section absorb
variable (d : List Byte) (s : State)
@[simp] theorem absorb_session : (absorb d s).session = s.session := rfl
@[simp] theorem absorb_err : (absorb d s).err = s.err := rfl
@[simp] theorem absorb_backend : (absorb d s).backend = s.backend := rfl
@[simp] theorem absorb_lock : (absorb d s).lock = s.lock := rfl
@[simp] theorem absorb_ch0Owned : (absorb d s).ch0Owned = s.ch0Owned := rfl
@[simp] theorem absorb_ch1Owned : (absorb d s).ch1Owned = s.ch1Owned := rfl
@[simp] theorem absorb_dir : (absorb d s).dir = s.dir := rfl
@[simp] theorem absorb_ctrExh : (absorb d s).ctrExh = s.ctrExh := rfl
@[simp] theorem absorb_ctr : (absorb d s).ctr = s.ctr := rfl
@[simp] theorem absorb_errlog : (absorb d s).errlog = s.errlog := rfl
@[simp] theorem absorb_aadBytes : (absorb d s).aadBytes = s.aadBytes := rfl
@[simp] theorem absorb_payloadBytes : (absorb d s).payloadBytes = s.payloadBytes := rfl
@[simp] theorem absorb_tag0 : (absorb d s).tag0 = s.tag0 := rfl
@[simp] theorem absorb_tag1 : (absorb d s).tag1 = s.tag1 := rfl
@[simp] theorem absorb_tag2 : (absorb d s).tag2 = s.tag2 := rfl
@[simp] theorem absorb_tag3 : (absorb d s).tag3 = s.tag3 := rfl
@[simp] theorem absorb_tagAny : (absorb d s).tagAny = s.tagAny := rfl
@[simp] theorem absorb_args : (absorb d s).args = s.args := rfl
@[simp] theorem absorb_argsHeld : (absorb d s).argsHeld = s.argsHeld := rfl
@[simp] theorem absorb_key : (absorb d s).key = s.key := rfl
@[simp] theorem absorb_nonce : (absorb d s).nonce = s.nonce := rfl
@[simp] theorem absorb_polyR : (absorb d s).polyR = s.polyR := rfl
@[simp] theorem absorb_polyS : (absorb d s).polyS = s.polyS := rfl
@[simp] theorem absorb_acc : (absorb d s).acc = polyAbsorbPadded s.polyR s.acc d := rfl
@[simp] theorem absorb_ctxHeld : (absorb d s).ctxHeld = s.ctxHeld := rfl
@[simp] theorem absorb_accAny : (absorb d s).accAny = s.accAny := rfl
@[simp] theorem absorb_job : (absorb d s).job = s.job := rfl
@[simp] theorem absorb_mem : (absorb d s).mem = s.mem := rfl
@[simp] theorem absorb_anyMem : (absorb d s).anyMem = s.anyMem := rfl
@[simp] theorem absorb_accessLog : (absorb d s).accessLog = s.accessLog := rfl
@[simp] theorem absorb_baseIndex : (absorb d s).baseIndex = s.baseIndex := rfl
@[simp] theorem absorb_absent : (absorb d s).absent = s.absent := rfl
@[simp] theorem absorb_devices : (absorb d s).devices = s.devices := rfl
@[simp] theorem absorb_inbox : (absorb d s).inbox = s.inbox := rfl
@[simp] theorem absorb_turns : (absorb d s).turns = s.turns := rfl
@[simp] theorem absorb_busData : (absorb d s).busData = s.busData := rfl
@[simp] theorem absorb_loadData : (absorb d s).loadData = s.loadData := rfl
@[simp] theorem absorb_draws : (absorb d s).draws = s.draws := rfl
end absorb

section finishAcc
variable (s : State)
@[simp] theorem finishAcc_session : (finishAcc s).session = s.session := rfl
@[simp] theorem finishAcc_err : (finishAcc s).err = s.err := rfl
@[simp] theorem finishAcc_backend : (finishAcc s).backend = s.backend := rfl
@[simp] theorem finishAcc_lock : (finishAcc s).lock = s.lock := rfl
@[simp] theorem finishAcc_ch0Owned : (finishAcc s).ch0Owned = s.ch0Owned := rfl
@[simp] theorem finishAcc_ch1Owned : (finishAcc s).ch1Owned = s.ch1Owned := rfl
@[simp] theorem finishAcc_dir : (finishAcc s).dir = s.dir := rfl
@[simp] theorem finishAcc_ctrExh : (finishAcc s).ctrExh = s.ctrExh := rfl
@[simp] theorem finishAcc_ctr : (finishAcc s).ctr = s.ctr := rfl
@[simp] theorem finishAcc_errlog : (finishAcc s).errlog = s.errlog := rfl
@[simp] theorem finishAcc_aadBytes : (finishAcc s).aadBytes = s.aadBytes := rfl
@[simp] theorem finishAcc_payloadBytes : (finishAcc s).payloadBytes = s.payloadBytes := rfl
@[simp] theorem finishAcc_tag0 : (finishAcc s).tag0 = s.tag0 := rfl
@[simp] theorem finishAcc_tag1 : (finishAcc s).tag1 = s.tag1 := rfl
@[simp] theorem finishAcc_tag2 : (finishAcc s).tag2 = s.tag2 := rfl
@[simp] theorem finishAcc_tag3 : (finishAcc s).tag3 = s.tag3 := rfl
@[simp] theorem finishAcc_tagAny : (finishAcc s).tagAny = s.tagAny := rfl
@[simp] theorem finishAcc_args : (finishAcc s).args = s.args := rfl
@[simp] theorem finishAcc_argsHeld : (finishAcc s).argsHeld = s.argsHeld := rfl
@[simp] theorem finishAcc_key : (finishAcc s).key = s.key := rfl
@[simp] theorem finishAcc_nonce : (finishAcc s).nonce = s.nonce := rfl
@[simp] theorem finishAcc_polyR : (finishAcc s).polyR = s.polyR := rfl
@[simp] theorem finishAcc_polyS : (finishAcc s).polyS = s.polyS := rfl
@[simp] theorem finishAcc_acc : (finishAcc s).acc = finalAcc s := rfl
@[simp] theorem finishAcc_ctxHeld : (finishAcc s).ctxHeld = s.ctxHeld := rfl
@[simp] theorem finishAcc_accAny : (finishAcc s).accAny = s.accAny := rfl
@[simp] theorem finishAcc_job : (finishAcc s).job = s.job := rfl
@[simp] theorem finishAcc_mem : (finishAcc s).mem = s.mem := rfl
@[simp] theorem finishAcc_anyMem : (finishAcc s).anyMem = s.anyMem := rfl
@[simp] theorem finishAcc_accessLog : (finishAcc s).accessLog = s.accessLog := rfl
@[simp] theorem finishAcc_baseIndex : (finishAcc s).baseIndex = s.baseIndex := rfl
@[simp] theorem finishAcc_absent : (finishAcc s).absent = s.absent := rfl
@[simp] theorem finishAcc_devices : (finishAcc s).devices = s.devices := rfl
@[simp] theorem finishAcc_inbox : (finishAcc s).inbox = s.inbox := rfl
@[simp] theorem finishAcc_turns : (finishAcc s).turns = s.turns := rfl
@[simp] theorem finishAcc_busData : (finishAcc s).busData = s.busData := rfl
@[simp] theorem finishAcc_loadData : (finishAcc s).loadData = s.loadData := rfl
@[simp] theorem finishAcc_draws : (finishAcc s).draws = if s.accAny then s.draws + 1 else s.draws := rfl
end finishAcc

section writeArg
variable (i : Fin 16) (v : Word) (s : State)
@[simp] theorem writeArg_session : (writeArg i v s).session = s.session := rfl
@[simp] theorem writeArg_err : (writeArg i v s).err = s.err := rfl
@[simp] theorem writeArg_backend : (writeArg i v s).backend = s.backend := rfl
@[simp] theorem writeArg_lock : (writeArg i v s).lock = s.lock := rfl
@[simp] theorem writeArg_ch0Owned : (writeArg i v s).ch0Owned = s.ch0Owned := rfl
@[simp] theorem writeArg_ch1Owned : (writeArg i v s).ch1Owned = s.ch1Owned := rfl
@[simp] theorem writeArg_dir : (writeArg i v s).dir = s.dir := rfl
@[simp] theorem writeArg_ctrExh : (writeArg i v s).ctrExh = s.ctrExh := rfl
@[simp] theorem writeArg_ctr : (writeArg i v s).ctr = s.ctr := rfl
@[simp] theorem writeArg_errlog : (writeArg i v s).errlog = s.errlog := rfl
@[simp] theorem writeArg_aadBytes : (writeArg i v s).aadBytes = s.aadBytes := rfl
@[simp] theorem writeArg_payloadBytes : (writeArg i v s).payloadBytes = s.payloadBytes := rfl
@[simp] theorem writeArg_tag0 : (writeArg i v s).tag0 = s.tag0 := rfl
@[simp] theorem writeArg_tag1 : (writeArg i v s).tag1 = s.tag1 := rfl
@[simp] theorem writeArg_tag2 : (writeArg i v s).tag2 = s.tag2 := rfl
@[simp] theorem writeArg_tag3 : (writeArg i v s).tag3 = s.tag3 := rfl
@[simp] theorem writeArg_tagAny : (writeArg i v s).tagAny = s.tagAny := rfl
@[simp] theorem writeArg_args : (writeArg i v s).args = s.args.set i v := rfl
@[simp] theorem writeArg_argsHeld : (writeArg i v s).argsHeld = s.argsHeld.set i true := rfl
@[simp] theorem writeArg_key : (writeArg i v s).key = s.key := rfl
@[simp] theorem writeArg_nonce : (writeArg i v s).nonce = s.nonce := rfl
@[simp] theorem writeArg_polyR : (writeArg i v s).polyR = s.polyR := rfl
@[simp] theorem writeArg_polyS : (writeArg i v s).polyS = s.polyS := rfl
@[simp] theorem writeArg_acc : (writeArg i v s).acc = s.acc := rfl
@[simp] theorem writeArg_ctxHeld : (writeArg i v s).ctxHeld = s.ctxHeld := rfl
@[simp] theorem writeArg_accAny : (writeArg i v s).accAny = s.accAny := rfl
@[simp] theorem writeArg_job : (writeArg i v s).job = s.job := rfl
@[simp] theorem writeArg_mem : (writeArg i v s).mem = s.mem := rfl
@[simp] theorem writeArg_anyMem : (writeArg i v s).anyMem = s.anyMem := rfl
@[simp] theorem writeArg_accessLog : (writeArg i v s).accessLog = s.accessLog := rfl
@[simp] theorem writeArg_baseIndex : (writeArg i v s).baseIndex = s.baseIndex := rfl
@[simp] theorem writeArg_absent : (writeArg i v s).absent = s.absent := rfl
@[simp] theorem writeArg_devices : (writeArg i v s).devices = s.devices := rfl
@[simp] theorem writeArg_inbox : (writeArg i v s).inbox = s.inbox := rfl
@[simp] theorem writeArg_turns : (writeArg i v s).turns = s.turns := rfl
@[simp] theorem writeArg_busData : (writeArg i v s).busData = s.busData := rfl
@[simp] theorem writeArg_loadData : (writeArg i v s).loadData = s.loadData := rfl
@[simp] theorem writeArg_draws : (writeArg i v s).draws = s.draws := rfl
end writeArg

_Required action_. Wherever the string "nonce" appears in a line of the records above, copy that line.

_Task response_.
@[simp] theorem absorb_nonce : (absorb d s).nonce = s.nonce := rfl
@[simp] theorem finishAcc_nonce : (finishAcc s).nonce = s.nonce := rfl
@[simp] theorem writeArg_nonce : (writeArg i v s).nonce = s.nonce := rfl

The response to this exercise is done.